The Notch signaling pathway plays important roles in a variety of cellular processes. Aberrant transduction of Notch signaling contributes to many diseases and cancers in humans. The Notch receptor intracellular domain, the activated form of Notch receptor, is extremely difficult to detect in normal cells. However, it can activate signaling at very low protein concentration to elicit its biological effects. In the present study, a cell based luciferase reporter gene assay was established in K562 cells to screen drugs which could modulate the endogenous CBF1‐dependent Notch signal pathway.
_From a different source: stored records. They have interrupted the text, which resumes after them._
-- ==== Sys2Proof/Laws/Inv.lean ====
section
/-! SUPPORT. The invariant of Safety.lean: which fields its parts look at, who waits for whom, and what the shared moves of the
sequencer do to it. Nothing here is about one routine. -/

namespace Sys2Proof.Machine

/-! ### What the parts of the invariant look at -/

/-- What the positions of `topOk` look at. -/
def topView (s : State) : State :=
  { State.reset with
    sclO := s.sclO, sdaO := s.sdaO, started := s.started, fault := s.fault, res := s.res, ackl := s.ackl, shreg := s.shreg,
    cnt := s.cnt, idx := s.idx, flt := s.flt }

theorem topOk_view (i : Instr) (l p : Nat) (s : State) : topOk i l p s = topOk i l p (topView s) := by cases i <;> rfl

theorem topOk_congr {s t : State} (h : topView t = topView s) (i : Instr) (l p : Nat) : topOk i l p t = topOk i l p s := by
  rw [topOk_view, h, ← topOk_view]

/-- What a waiting caller looks at. -/
def waitView (s : State) : State :=
  { State.reset with
    started := s.started, fault := s.fault, ackl := s.ackl, shreg := s.shreg, bitk := s.bitk, cnt := s.cnt, idx := s.idx,
    dat := s.dat }

theorem waitOk_view (i : Instr) (l p : Nat) (c : Instr) (s : State) : waitOk i l p c s = waitOk i l p c (waitView s) := by
  unfold waitOk; rfl

theorem waitOk_congr {s t : State} (h : waitView t = waitView s) (i : Instr) (l p : Nat) (c : Instr) :
    waitOk i l p c t = waitOk i l p c s := by
  rw [waitOk_view, h, ← waitOk_view]

/-- What the command in progress is read from. -/
def latchView (s : State) : State :=
  { State.reset with opc := s.opc, addr := s.addr, w := s.w, reg := s.reg, len := s.len, cmd := s.cmd }

theorem latchedCommand_congr {s t : State} (h : latchView t = latchView s) : latchedCommand t = latchedCommand s := by
  have hv : ∀ x, latchedCommand x = latchedCommand (latchView x) := fun x => rfl
  rw [hv, h, ← hv]

theorem callersOk_congr {s t : State} (h : waitView t = waitView s) (hl : latchView t = latchView s) (c : Instr)
    (rest : List Frame) : callersOk t c rest = callersOk s c rest := by
  induction rest generalizing c with
  | nil => rfl
  | cons f rest ih =>
    obtain ⟨k, l, p⟩ := f
    cases k <;> simp only [callersOk, waitOk_congr h, latchedCommand_congr hl, ih]

/-- 2 for a bit routine, 1 for `READ_BYTE`, 0 for the others: what a waiting caller may look at. -/
def callRank : Instr → Nat
  | .writeBit _ | .readBit => 2
  | .readByte _ => 1
  | _ => 0

theorem waitOk_low {i : Instr} {l p : Nat} {c : Instr} {s : State} (h : waitOk i l p c s = true) (hc : callRank c ≠ 2) :
    callRank i = 0 := by
  unfold waitOk at h
  cases i <;> first | rfl | (cases c <;> first | exact absurd h Bool.false_ne_true | exact absurd rfl hc)

/-- The bit index and the shift register matter only to a waiting byte routine. -/
theorem callersOk_noBit {s t : State}
    (h : waitView { t with shreg := 0, bitk := 0 } = waitView { s with shreg := 0, bitk := 0 }) (hl : latchView t = latchView s)
    (c : Instr) (hc : callRank c ≠ 2) (rest : List Frame) :
    callersOk t c rest = callersOk s c rest := by
  have hw : ∀ i l p c, callRank c ≠ 2 → waitOk i l p c t = waitOk i l p c s := by
    intro i l p c hc
    have e : ∀ x : State, waitOk i l p c x = waitOk i l p c { x with shreg := 0, bitk := 0 } := by
      intro x; cases c <;> first | exact absurd rfl hc | (cases i <;> rfl)
    rw [e t, e s, waitOk_congr h]
  induction rest generalizing c with
  | nil => rfl
  | cons f rest ih =>
    obtain ⟨k, l, p⟩ := f
    cases k with
    | none => simp only [callersOk, hw _ _ _ _ hc, latchedCommand_congr hl]
    | some i =>
      simp only [callersOk, hw _ _ _ _ hc]
      cases hwt : waitOk i l p c s with
      | false => rfl
      | true => rw [ih i (by rw [waitOk_low hwt hc]; decide)]

/-- Above the byte routines nobody waits for an acknowledge either. -/
theorem callersOk_noByte {s t : State}
    (h : waitView { t with shreg := 0, bitk := 0, ackl := false } = waitView { s with shreg := 0, bitk := 0, ackl := false })
    (hl : latchView t = latchView s) (c : Instr) (hc : callRank c = 0) (rest : List Frame) :
    callersOk t c rest = callersOk s c rest := by
  have hw : ∀ i l p c, callRank c = 0 → waitOk i l p c t = waitOk i l p c s := by
    intro i l p c hc
    have e : ∀ x : State, waitOk i l p c x = waitOk i l p c { x with shreg := 0, bitk := 0, ackl := false } := by
      intro x; cases c <;> first | exact absurd hc (Nat.succ_ne_zero _) | (cases i <;> rfl)
    rw [e t, e s, waitOk_congr h]
  induction rest generalizing c with
  | nil => rfl
  | cons f rest ih =>
    obtain ⟨k, l, p⟩ := f
    cases k with
    | none => simp only [callersOk, hw _ _ _ _ hc, latchedCommand_congr hl]
    | some i =>
      simp only [callersOk, hw _ _ _ _ hc]
      cases hwt : waitOk i l p c s with
      | false => rfl
      | true => rw [ih i (waitOk_low hwt (by rw [hc]; decide))]

/-! ### Who waits for whom -/

theorem waitOk_writeBit {i : Instr} {l p : Nat} {v : Bool} {s : State} (h : waitOk i l p (.writeBit v) s = true) :
    (∃ d, i = .writeByte d ∧ l = 2 ∧ p = 0 ∧ s.shreg = d ∧ v = byteBit d s.bitk) ∨ (i = .readByte v ∧ l = 4 ∧ p = 0) := by
  unfold waitOk at h
  cases i <;> first | exact absurd h Bool.false_ne_true | simp_all

theorem waitOk_readBit {i : Instr} {l p : Nat} {s : State} (h : waitOk i l p .readBit s = true) :
    (∃ d, i = .writeByte d ∧ l = 4 ∧ p = 0) ∨ (∃ f, i = .readByte f ∧ l = 2 ∧ p = 0) := by
  unfold waitOk at h
  cases i <;> first | exact absurd h Bool.false_ne_true | simp_all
Using this system, we found that the luciferase activity of CBF1‐dependent reporter gene was activated by baicalin and baicalein but suppressed by niclosamide in both dose‐ and time‐dependent manners. Treatment with these drugs modulated endogenous Notch signaling and affected mRNA expression levels of Notch1 receptor and Notch target genes in K562 cells. Additionally, erythroid differentiation of K562 cells was suppressed by baicalin and baicalein yet was promoted by niclosamide. Colony‐forming ability in soft agar was decreased after treatment with baicalin and baicalein, but was not affected in the presence of niclosamide. Thus, modulation of Notch signaling after treatment with any of these three drugs may affect tumorigenesis of K562 cells suggesting that these drugs may have therapeutic potential for those tumors associated with Notch signaling. Taken together, this system could be beneficial for screening of drugs with potential to treat Notch signal pathway‐associated diseases. J. Cell. Biochem. 106: 682–692, 2009. © 2009 Wiley‐Liss, Inc.